In fact, I've been quietly operating an auditor for the Go Checksum Database since 2020 called Source Spotter (à la Cert Spotter, my Certificate Transparency monitor). Source Spotter monitors the Checksum Database, making sure it doesn't present inconsistent information or publish more than one checksum for a given module and version. I decided to extend Source Spotter to also verify toolchain reproducibility.

The Checksum Database was originally intended for recording the checksums of Go modules. Essentially, it's a verifiable, append-only log of records which say that a particular version (e.g. v0.4.0) of a module (e.g. src.agwa.name/snid) has a particular SHA-256 hash. Go repurposed it for recording toolchain checksums. Toolchain records have the pseudo-module golang.org/toolchain and versions that look like v0.0.1-goVERSION.GOOS-GOARCH. For example, the Go1.24.2 toolchain for linux/amd64 has the module version v0.0.1-go1.24.2.linux-amd64.

When Source Spotter sees a new version of the golang.org/toolchain pseudo-module, it downloads the corresponding source code, builds it in an AWS Lambda function by running make.bash -distpack, and compares the checksum of the resulting Zip file to the checksum published in the Checksum Database. Any mismatches are published on a webpage and in an Atom feed which I monitor.

So far, Source Spotter has successfully reproduced every toolchain since Go 1.21.0, for every architecture and operating system. As of publication time, that's 2,672 toolchains!

Bootstrap Toolchains

Since the Go toolchain is written in Go, building it requires an earlier version of the Go toolchain to be installed already.

When reproducing Go 1.21, 1.22, and 1.23, Source Spotter uses a Go 1.20.14 toolchain that I built from source. I started by building Go 1.4.3 using a C compiler. I used Go 1.4.3 to build Go 1.17.13, which I used to build Go 1.20.14. To mitigate Trusting Trust attacks, I repeated this process on both Debian and Amazon Linux using both GCC and Clang for the Go 1.4 build. I got the exact same bytes every time, which I believe makes a compiler backdoor vanishingly unlikely. The scripts I used for this are open source.
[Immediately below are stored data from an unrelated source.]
/-! 44_weierstrass.md, 95_test_vectors.md §2.5. -/

theorem test_pwadd : vals (stepWord (withP stateG [(3, 0), (4, 1), (5, 0)]) 0x80600C00) [6, 7, 8] = [0, 4, 2] ∧
    vals (stepWord stateG 0x80000000) [0, 1, 2] = [16, 82, 64] := by decide +kernel

theorem test_pwdbl : vals (stepWord stateG 0x84300000) [3, 4, 5] = [16, 82, 64] := by decide +kernel

theorem test_pwneg : vals (stepWord stateG 0x88300000) [3, 4, 5] = [0, 107, 1] := by decide +kernel

theorem test_pwisid : (stepWord stateG 0x8C000000).masksWord = 0x100 ∧
    (stepWord (withP toy [(0, 0), (1, 1), (2, 0)]) 0x8C000000).masksWord = 0x101 := by decide +kernel

theorem test_pweq :
    (stepWord (withP toy [(0, 0), (1, 1), (2, 0), (3, 0), (4, 5), (5, 0)]) 0x90000C00).masksWord = 0x101 ∧
    (stepWord (withP stateG [(3, 0), (4, 107), (5, 1)]) 0x90000C00).masksWord = 0x100 := by decide +kernel

theorem test_pwtoaff : vals (stepWord (withP toy [(3, 16), (4, 82), (5, 64)]) 0x94618100) [6, 7] = [82, 66] ∧
    (stepWord (withP toy [(0, 0), (1, 1), (2, 0)]) 0x94600000).masksWord = 0x100 := by decide +kernel

theorem test_pwsetaff : vals (stepWord stateG 0x98300080) [3, 4, 5] = [0, 2, 1] ∧
    (stepWord (withP toy [(0, 0), (1, 0)]) 0x98600000).masksWord = 0x100 := by decide +kernel

theorem test_pwsel :
    vals (stepWord (withM (withP stateG [(3, 0), (4, 1), (5, 0)]) [(0, false)]) 0xB4600C00) [6, 7, 8] = [0, 1, 0] := by
  decide +kernel

/-! 45_edwards.md, 95_test_vectors.md §2.6. -/

theorem test_peadd : vals (stepWord stateH 0xC0400000) [4, 5, 6, 7] = [59, 77, 39, 55] ∧
    vals (stepWord (withP stateH [(4, 106), (5, 50), (6, 1), (7, 68)]) 0xC0801000) [8, 9, 10, 11] =
      [0, 39, 39, 0] := by decide +kernel

theorem test_pedbl : vals (stepWord stateH 0xC4400000) [4, 5, 6, 7] = [50, 32, 70, 54] := by decide +kernel

theorem test_peneg : vals (stepWord stateH 0xC8400000) [4, 5, 6, 7] = [106, 50, 1, 68] := by decide +kernel

theorem test_peisid : (stepWord (withP toy [(0, 0), (1, 1), (2, 1), (3, 0)]) 0xCC000000).masksWord = 0x101 ∧
    (stepWord (withP toy [(0, 0), (1, 108), (2, 1), (3, 0)]) 0xCC000000).masksWord = 0x100 := by decide +kernel

theorem test_peeq :
    (stepWord (withP toy [(4, 59), (5, 77), (6, 39), (7, 55), (8, 50), (9, 32), (10, 70), (11, 54)])
      0xD0022080).masksWord = 0x202 ∧
    (stepWord (withP stateH [(4, 106), (5, 50), (6, 1), (7, 68)]) 0xD0001000).masksWord = 0x100 := by decide +kernel

theorem test_petoaff : vals (stepWord (withP toy [(4, 59), (5, 77), (6, 39), (7, 55)]) 0xD4820100) [8, 9] = [63, 97] ∧
    (stepWord (withP toy [(0, 0), (1, 1), (2, 0), (3, 1)]) 0xD4800000).masksWord = 0x100 := by decide +kernel

theorem test_pesetaff : vals (stepWord stateH 0xD8400080) [4, 5, 6, 7] = [3, 50, 1, 41] ∧
    (stepWord (withP toy [(0, 1), (1, 1)]) 0xD8800000).masksWord = 0x100 := by decide +kernel

theorem test_pesel :
    vals (stepWord (withM (withP stateH [(4, 0), (5, 1), (6, 1), (7, 0)]) [(1, false)]) 0xE4801010)
      [8, 9, 10, 11] = [0, 1, 1, 0] := by decide +kernel
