-- ==== Sys2Proof/Machine/Ops.lean ====
section
/-!
DEFINITION. The shared operations of the block: register words and their counters, error records and the error ring
(R385–R387), interrupt vectors (R329), page and context counters (R377–R381), device memory behind its controllers and
protection engines (R160, R165–R170), and translation (R162–R164).
Rows of notes/assumptions: DEDUCED 15, 16, 19, 34, 35, 36, 56, 63, 112, 144, 151; DESIGN CHOICE 9, 11, 12, 152, 180, 184, 214.
-/
namespace Sys2Proof.Machine

open Sys2Proof

/-- What a command answers. -/
abbrev Out := Host.Outcome State Fault Refusal

/-! Registers -/

/-- The word at an aperture offset, as the register file holds it. -/
def State.rget (s : State) (off : Nat) : Nat := (tabGet (regReset off) s.regs off).toNat

/-- Writes a word of the register file. -/
def State.rset (s : State) (off v : Nat) : State :=
  { s with regs := tabSet (regReset off) s.regs off (BitVec.ofNat 32 v) }

/-- A register of a page. -/
def State.reg (s : State) (b : Block) (i po : Nat) : Nat := s.rget (pageBase b i + po)
def State.setReg (s : State) (b : Block) (i po v : Nat) : State := s.rset (pageBase b i + po) v

/-- A field of a register. -/
def State.field (s : State) (b : Block) (i po lo w : Nat) : Nat := bits (s.reg b i po) lo w
def State.setField (s : State) (b : Block) (i po lo w v : Nat) : State :=
  s.setReg b i po (withBits (s.reg b i po) lo w v)

/-- Adds to a counter that saturates at 0xFFFF_FFFF. -/
def State.bump (s : State) (b : Block) (i po n : Nat) : State := s.setReg b i po (satAdd 32 (s.reg b i po) n)

/-- A 64-bit value held in a low and a high word. -/
def State.reg64 (s : State) (b : Block) (i lo hi : Nat) : Nat := s.reg b i lo + 2 ^ 32 * s.reg b i hi

def State.send (s : State) (m : Msg) : State := { s with outbox := s.outbox ++ [m] }

/-! Page counters -/

/-- Adds `n` events of code `ev` to the slots of a page that count it (R380). -/
def countSlot (b : Block) (i ev : Nat) (c : Option Nat) (n : Nat) (s : State) (k : Nat) : State :=
  let sel := s.reg b i (0x40 + 4 * k)
  if sel.testBit 8 && bits sel 0 8 == ev && (!sel.testBit 9 || c == some (bits sel 10 6)) then
    let v := (s.reg64 b i (0x60 + 8 * k) (0x64 + 8 * k) + n) % 2 ^ 64
    (s.setReg b i (0x60 + 8 * k) (v % 2 ^ 32)).setReg b i (0x64 + 8 * k) (v / 2 ^ 32)
  else s

def countEvent (s : State) (b : Block) (i ev : Nat) (c : Option Nat) (n : Nat) : State :=
  (List.range 8).foldl (countSlot b i ev c n) s

/-! Instance tables -/

def State.islOf (s : State) (i : Nat) : Island := tabGet {} s.isl i
def State.setIsl (s : State) (i : Nat) (v : Island) : State := { s with isl := tabSet {} s.isl i v }
def State.arrOf (s : State) (n : Nat) : Arr := tabGet {} s.arr n
def State.setArr (s : State) (n : Nat) (v : Arr) : State := { s with arr := tabSet {} s.arr n v }
def State.vecOf (s : State) (n : Nat) : VecEng := tabGet {} s.vec n
def State.setVec (s : State) (n : Nat) (v : VecEng) : State := { s with vec := tabSet {} s.vec n v }
def State.alsOf (s : State) (n : Nat) : Store := tabGet {} s.als n
def State.setAls (s : State) (n : Nat) (v : Store) : State := { s with als := tabSet {} s.als n v }
def State.dssOf (s : State) (d : Nat) : Store := tabGet {} s.dss d
def State.setDss (s : State) (d : Nat) (v : Store) : State := { s with dss := tabSet {} s.dss d v }
/-- Channel c of DMA[d] is kept at 32d + c. -/
def State.chOf (s : State) (k : Nat) : DmaCh := tabGet {} s.dma k
def State.setCh (s : State) (k : Nat) (v : DmaCh) : State := { s with dma := tabSet {} s.dma k v }
def State.ctxOf (s : State) (c : Nat) : Ctx := tabGet {} s.ctx c
def State.setCtx (s : State) (c : Nat) (v : Ctx) : State := { s with ctx := tabSet {} s.ctx c v }
def State.queueOf (s : State) (q : Nat) : Queue := tabGet {} s.queues q
def State.setQueue (s : State) (q : Nat) (v : Queue) : State := { s with queues := tabSet {} s.queues q v }
def State.holderOf (s : State) (n : Nat) : Holder := tabGet {} s.holder n
def State.setHolder (s : State) (n : Nat) (v : Holder) : State := { s with holder := tabSet {} s.holder n v }
def State.seqOf (s : State) (n : Nat) : Seq := tabGet {} s.seq n
def State.setSeq (s : State) (n : Nat) (v : Seq) : State := { s with seq := tabSet {} s.seq n v }

/-- The disabled-array mask of the colophon (DEV.DISABLED, R3). -/
def State.arrayDisabled (s : State) (n : Nat) : Bool := (s.reg .dev 0 0x108).testBit n

/-! Vectors -/

/-- Raises an interrupt vector: masked, its pending bit is set; otherwise one INTR is sent (R329). Once THERM_TRIP_N is asserted none
is raised (R389). -/
def raiseVector (s : State) (v : Nat) : State :=
  if s.pwr.trip then s
  else if (s.reg .bxl 0 (0x400 + 4 * (v / 32))).testBit (v % 32) then
    s.setReg .bxl 0 (0x500 + 4 * (v / 32)) (s.reg .bxl 0 (0x500 + 4 * (v / 32)) ||| 2 ^ (v % 32))
  else s.send { kind := .intr, dest := v }

/-! Device memory -/

/-- One past the last byte of device memory (R24). -/
def devEnd : Nat := 0x1A280000000

/-- The first byte of the host window (R24). -/
def hostBase : Nat := 2 ^ 43

/-- Bytes of the interleaved range, for k = MMU.MAP.DLOCAL (R159). -/
def interleaved (k : Nat) : Nat := 2 ^ 30 * (1674 - 24 * k)

/-- The placement function of R160: stack, channel, channel block, byte. -/
def placeOf (k pa : Nat) : Nat × Nat × Nat × Nat :=
  let i := interleaved k
  if pa < i then
    let b := pa / 512
    let u := b % 3
    let w := b / 3
    let o := w / 256
    let x := (w % 256) ^^^ bits o 0 8 ^^^ bits o 8 8 ^^^ bits o 16 7
    let c := 256 * u + x
    (c / 32, c % 32, o, pa % 512)
  else
    let g := 2 ^ 30 * (6 * k)
    let d := (pa - i) / g
    let b := (pa - i - g * d) / 512
    let u := b % 3
    let w := b / 3
    let o := w / 64
    let x := (w % 64) ^^^ bits o 0 6 ^^^ bits o 6 6 ^^^ bits o 12 6 ^^^ bits o 18 5
    let c := 64 * u + x
    (6 * d + c / 32, c % 32, 16384 * (279 - 4 * k) + o, pa % 512)

/-- MMU.MAP.DLOCAL. -/
def State.dlocal (s : State) : Nat := s.field .mmu 0 0x100 0 7

/-- The range of R159 an address lies in: 0 interleaved, 1 + d die-local to CD[d]. -/
def rangeOf (k pa : Nat) : Nat := if pa < interleaved k then 0 else 1 + (pa - interleaved k) / (2 ^ 30 * (6 * k))

/-- An error the protection engine captures: its stack, code, address, whether a write, owner (R178). -/
structure MemEvent where
  stack : Nat
  code : Nat
  pa : Nat
  write : Bool
  owner : Nat
deriving DecidableEq, Repr

/-- The answer to a read: whether it was refused for want of a key set or an address, the bytes, and the poison of each
64 B unit touched. -/
structure Rd where
  bus : Bool := false
  bytes : List Byte := []
  poison : List Bool := []
deriving DecidableEq, Repr

def Rd.bad (r : Rd) : Bool := r.poison.any id

/-- The key generation an owner's key set has; 0 when it is absent (R165). -/
def Mem.keyOf (m : Mem) (owner : Nat) : Nat := tabGet 0 m.keys owner

/-- The key set of a generation. -/
def Mem.keySet (m : Mem) (gen : Nat) : List Nat := tabGet [] m.sets gen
When reproducing Go 1.24 or higher, Source Spotter uses a binary toolchain downloaded from the Go module proxy that it previously verified as being reproducible from source.

Problems Encountered

Compared to reproducing a typical Debian package, it was really easy to reproduce the same bytes when building the Go toolchains. Nevertheless, there were some bumps along the way:

First, the Darwin (macOS) toolchains published by Google contain signatures produced by Google's private key. Obviously, Source Spotter can't reproduce these. Instead, Source Spotter has to download the toolchain (making sure it matches the checksum published in the Checksum Database) and strip the signatures to produce a new checksum that is verified against the reproduced toolchain. I reused code written by Google to strip the signatures and I honestly have no clue what it's doing and whether it could potentially strip a backdoor. A review from someone versed in Darwin binaries would be very helpful! Edit: since publication, I've learned enough about Darwin binaries to be confident in this code.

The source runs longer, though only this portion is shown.